У Огарева созревает план тайного бегства из России. В начале лета 1849 года он и Тучкова приехали в Одессу -- с тем чтобы договориться с капитаном какого-нибудь иностранного корабля и уехать за границу. Но эта попытка закончилась неудачно. "В Константинополь я сбирался съездить, да обстоятельства заставили раздумать",-- осторожно сообщает он Герцену .
Однако возвращаться домой было опасно; волна арестов продолжала катиться по стране. Огарев и Тучкова проводят лето в Крыму, в глухом местечке, недалеко от Ялты, и уезжают оттуда только в сентябре. По приезде в имение за поэтом был установлен секретный полицейский надзор. В Третье отделение поступили доносы на Огарева, Тучкова и мужа его старшей дочери Сатина, близкого друга Огарева еще со студенческой поры; их обвиняли в создании "коммунистической секты", "вольнодумии", "безнравственности". В феврале 1850 года, "во исполнение высочайшего повеления", было предписано произвести у них обыски и доставить всех троих в Петербург.

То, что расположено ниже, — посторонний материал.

-- ==== Sys2Proof/WellFormed.lean ====
section
/-! DEFINITION. Well-formed commands: the layouts that the messages, frames and fields of a command have. A command that
breaks one is no row of the table as the spec lays it out; what the block does with such a message is R316's rule. -/

namespace Sys2Proof

/-! ## The parts -/

/-- A slip of a short stitch moves the boundary by at most 40 µs (R43). -/
def slipOk (slip : Nat) : Bool := decide (slip ≤ 40000)

def bytesOk (n : Nat) (bs : List Byte) : Bool := bs.length == n

/-- TOD_IN frames have 12 bytes (R429). -/
def frameOk (frame : List Byte) : Bool := bytesOk 12 frame

/-- FLAGS of CMD and EVENT_SUB: only bit 0 is in use (R326, R335). -/
def flagsOk (flags : Byte) : Bool := flags.toNat / 2 == 0

/-- A CMD message carries 1 to 64 descriptors of 64 bytes (R204, R326). -/
def descsOk (descs : List (List Byte)) : Bool :=
  !descs.isEmpty && decide (descs.length ≤ 64) && descs.all fun d => d.length == 64

/-- REG_READ carries 1 to 64 accesses with VALUE zero (R331). -/
def readOk (accs : List RegAccess) : Bool :=
  !accs.isEmpty && decide (accs.length ≤ 64) && accs.all fun a => a.value == 0

/-- REG_WRITE carries 1 to 64 accesses (R331). -/
def writeOk (accs : List RegAccess) : Bool := !accs.isEmpty && decide (accs.length ≤ 64)

/-- A payload of at most 8192 bytes holds at most 8176 bytes of data (R313, R332). -/
def dataOk (data : List Byte) : Bool := decide (data.length ≤ 8176)

/-- Severities (R63). -/
def sevOk (sev : Byte) : Bool := decide (sev.toNat ≤ 3)

/-- A register at a given offset of its page (R401, R406). -/
def addrOk (addr : Reg32) (off : Nat) : Bool := addr.toNat % 0x10000 == off

/-- Jobs (R48, R242). -/
def jobOk (job : BitVec 16) : Bool := decide (1 ≤ job.toNat) && decide (job.toNat ≤ 0xFFFE)

/-- Pages and 32-byte units of the device range (R208, R355). -/
def pageOk (page : Nat) : Bool := decide (page < 2 ^ 25)
def unitOk (unit : Nat) : Bool := decide (unit < 2 ^ 41)

/-- Sources of memory errors: stacks, channels and flash (R61). -/
def memSourceOk (source : BitVec 12) : Bool := decide (0x0A8 ≤ source.toNat) && decide (source.toNat ≤ 0x0CF)

/-- Fault codes of a cluster (R345). -/
def faultCodeOk (code : Byte) : Bool := decide (1 ≤ code.toNat) && decide (code.toNat ≤ 9)

/-- Logical clusters 0 to 127, and physical indices 0 to 35 of a tree (R37). -/
def logicalOk (logical : Byte) : Bool := decide (logical.toNat < 128)
def indexOk (index : BitVec 6) : Bool := decide (index.toNat < 36)

/-- Some lane works (R303). -/
def lanesOk (working : BitVec 4) : Bool := working != 0

/-- Statuses of R338. -/
def lendStatusOk (status : Byte) : Bool := decide (status.toNat ≤ 7)

def Hello.wf (p : Hello) : Bool := p.rsv == 0 && bytesOk 32 p.nh

def RedStart.wf (r : RedStart) : Bool :=
  decide (1 ≤ r.dec.toNat) && decide (r.dec.toNat ≤ 3) && decide (r.rlo.toNat ≤ r.rhi.toNat)
    && r.inmap.length == r.rhi.toNat - r.rlo.toNat + 1

def RedData.wf (r : RedData) : Bool :=
  decide (1 ≤ r.count.toNat) && (r.elems.length == 4 * r.count.toNat || r.elems.length == 8 * r.count.toNat)
    && decide (r.elems.length ≤ 8168)

def RedFinal.wf (r : RedFinal) : Bool := decide (r.vote.toNat < 4)

/-- Lent ranges begin on a page (R337). -/
def LendReq.wf (r : LendReq) : Bool := r.laddr.toNat % 2 ^ 21 == 0 && r.baddr.toNat % 2 ^ 21 == 0

def Measure.wf (m : Measure) : Bool := m.rails.length == 5

def ScrubAt.wf : ScrubAt → Bool
  | .device unit => unitOk unit
  | _ => true

/-! ## The commands -/

/-- A command as the table and the layouts allow it. -/
def Instr.wf : Instr → Bool
  | .stitchBoundary slip => slipOk slip
  | .adminReserveBegin => true
  | .cmdLate => true
  | .gridOriginReached => true
  | .ptpMessage _ _ _ => true
  | .ppsInPulse _ => true
  | .todFrame _t frame => frameOk frame
  | .evtSequence => true
  | .cmd _h flags descs => flagsOk flags && descsOk descs
  | .abort _ _ => true
  | .cmdBegin _ => true
  | .commandComplete _ _ _ => true
  | .releaseGatePass _ => true
  | .li _ _ => true
  | .add _ _ => true
  | .addi _ _ => true
  | .sub _ _ => true
  | .mul _ _ => true
  | .and _ _ => true
  | .or _ _ => true
  | .xor _ _ => true
  | .shl _ _ => true
  | .shr _ _ => true
  | .sar _ _ => true
  | .ldt _ _ => true
  | .stt _ _ => true
  | .ldd _ _ => true
  | .std _ _ => true
  | .beq _ _ => true
  | .bne _ _ => true
  | .blt _ _ => true
  | .bltu _ _ => true
  | .jmp _ _ => true
  | .setvl _ _ => true
  | .mxa _ _ => true
  | .arrayOpStream _ _ _ _ => true
  | .tileEmit _ _ => true
  | .lch _ _ => true
  | .chainPass _ _ => true
  | .cmb _ _ => true
  | .movin _ _ => true
  | .movout _ _ => true
  | .pfset _ _ => true
  | .prefetchTileArrive _ _ _ => true
  | .pfwait _ _ => true
  | .pfrel _ _ => true
  | .bwait _ _ => true
  | .buckleWaitSatisfied _ => true
  | .bsig _ _ => true
  | .fence _ _ => true
  | .endCmd _ _ => true
  | .triggerQueuedStart _ _ _ => true
  | .redStart _h r => r.wf
  | .redData _h r => r.wf
  | .redFinal _h r => r.wf
  | .redFail _h _n => true
  | .operandTimeout _ _ => true
  | .instanceFailTimeout _ => true
  | .voteTimeout _ _ => true
  | .grtVerdictLost _ => true
  | .stepVoting _ _ => true
  | .stepRetired _ _ => true
  | .trnClose _ _ _ => true
  | .trnSlotEnable _h _slot job => jobOk job
  | .trnSlotDisable _ _ _ => true
  | .resume _ _ => true
  | .trnScaleWrite _ _ _ => true
  | .grtGroupEnable _ _ _ => true
  | .grtGrpVote _ _ _ => true
  | .pmcBklCountWrite _ _ _ => true
  | .nop _ => true
  | .map _ => true
  | .unmap _ => true
  | .hint _h => true
  | .move _ => true
  | .query _ => true
  | .migrationSwitch _t page _place => pageOk page
  | .pageArrival _t page _place => pageOk page
  | .scheduleDeadline _ _ => true
  | .ftlRelocation _ _ _ => true
  | .retentionScan _ _ _ _ => true
  | .ftlCmdRelocate _ _ => true
  | .ftlCmdRetentionScan _ _ => true
  | .hello _t _port _src p => p.wf
  | .proof _h p icv => bytesOk 48 p && bytesOk 16 icv
  | .proofReservationExpire _ => true
  | .slotLockExpire _ => true
  | .close _ => true
  | .sessionIdleTimeout _ => true
  | .lingerEnd _ => true
  | .edgCloseWrite _ _ => true
  | .ack _ _ => true
  | .retxTimer _ _ => true
  | .regRead _h accs => readOk accs
  | .regWrite _h accs => writeOk accs
  | .sthPeriodWrite _ _ => true
  | .sthOriginWrite _ _ => true
  | .pgCtrlWrite _h addr _en _drain => addrOk addr 0x08
  | .pgAbort _h addr _en _drain => addrOk addr 0x08
  | .pgModeWrite _h addr _v => addrOk addr 0x10
  | .drnCntClear _ _ _ => true
  | .lchCntClear _ _ _ => true
  | .mxaDebugWrite _ _ _ => true
  | .sprSubst _h logical _tree index => logicalOk logical && indexOk index
  | .peerReload _ _ => true
  | .retrain _ _ => true
  | .dataWrite _h _addr data => dataOk data.bytes
  | .dataRead _ _ _ => true
  | .eventSub _h minSev flags => sevOk minSev && flagsOk flags
  | .libBegin _ _ _ _ => true
  | .libCommit _ _ => true
  | .libAbort _ _ => true
  | .lendMap _h r => r.wf
  | .lendOpen _h r => r.wf
  | .lendAccept _h status => lendStatusOk status
  | .lendRead _ _ _ _ => true
  | .lendData _ _ _ _ => true
  | .lendEnd _ _ => true
  | .lendNotice _ => true
  | .lendClose _ => true
  | .lendNoticeTimeout _ => true
  | .sbgLendLost _ => true
  | .attestReq _t _port _src nonce => bytesOk 48 nonce
  | .arpRequest _ _ _ _ => true
  | .neighbourSolicitation _ _ _ _ => true
  | .echoRequest _ _ _ _ _ => true
  | .mkaFrame _ _ _ => true
  | .edgMacsecDown _ _ => true
  | .edgLinkUp _t _port working _partner => lanesOk working
  | .edgLinkDown _ _ _ => true
  | .clusterFault _t _x code => faultCodeOk code
  | .sramCorrect _ _ => true
  | .hbmRowRepair _ _ _ => true
  | .hbmPchSpare _ _ _ => true
  | .ddrErase _ _ _ _ => true
  | .sprMemUe _t unit source => unitOk unit && memSourceOk source
  | .girthLaneFault _ _ => true
  | .bridgeAdderFault _ _ => true
  | .phaseShed _ _ => true
  | .pllLoss _ => true
  | .firmwareWatchdog _ _ => true
  | .fwRestartEnd _ => true
  | .hubLogicFault _ => true
  | .scrubRead _t place _found => place.wf
  | .ckpArm _ _ => true
  | .ckpCancel _ => true
  | .ckpFirstWrite _ _ => true
  | .ckpRelease _ _ => true
  | .ckpDone _ => true
  | .secResetGo _ => true
  | .resetBegin => true
  | .sidebandReset _ => true
  | .resetRelease => true
  | .firmwareBoot _ _ _ _ => true
  | .update _ => true
  | .commitSvn _ => true
  | .secKsGo _ => true
  | .senseMate _ _ _ _ => true
  | .sensePart _ => true
  | .pwrEnFall _ => true
  | .inputOutOfRange _ => true
  | .railUp _ => true
  | .railTimeout _ => true
  | .monitorUpdate _t m => m.wf
  | .leakDetected _ => true
  | .cageOvercurrent _ _ => true
  | .pwrReqOn _ => true
  | .treesReady _ => true
  | .pwrReqIdle _ => true
  | .pwrReqOff _ => true
  | .writeReachesTier _ _ => true
  | .todFrameTimeout => true
  | .frameDiscard _ _ _ => true
  | .messageDrop _ _ => true
  | .cageModuleInsertion _ _ _ => true
  | .bootUpdateEnd _ _ => true
  | .keyStoreStaged _ => true

end Sys2Proof
end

Тучкова во всех событиях этих трудных дней вновь показала себя способной на мужественные и решительные действия. Она оказалась достойной подругой Огарева. Именно ей он был обязан тем, что, находясь тогда в Симбирске, за несколько часов до приезда жандармов узнал о предстоящем аресте и, видимо, успел подготовиться к обыску,-- во всяком случае, ничего предосудительного в его бумагах обнаружено не было. Тучкова последовала за арестованными в Петербург и деятельно хлопотала об их освобождении. Мысль о ее "ложном положении" в глазах общества не останавливала двадцатилетнюю женщину, не раз слыхавшую от отца рассказы о подвиге декабристок. Несколько позднее, в посвященном Тучковой стихотворении, Огарев обратил к ней замечательные строки:
На наш союз, святой и вольный,
Я знаю -- с злобою тупой
Взирает свет самодовольный,
Бродя обычной колеёй.
Грозой нам веет с небосклона!
Уже не раз терпела ты
И кару дряхлого закона
И кару пошлой клеветы.
С улыбкой грустного презренья
Мы вступим в долгую борьбу,
И твердо вытерпим гоненья,
И отстоим свою судьбу...
Следствие, которое вела особая комиссия во главе с Дубельтом, не подтвердило обвинения в "коммунизме". В середине марта арестованные были освобождены с оставлением под строгим надзором полиции. Огарев и Тучкова переехали в Симбирскую губернию на Тальскую писчебумажную фабрику, купленную поэтом еще в 1848 году.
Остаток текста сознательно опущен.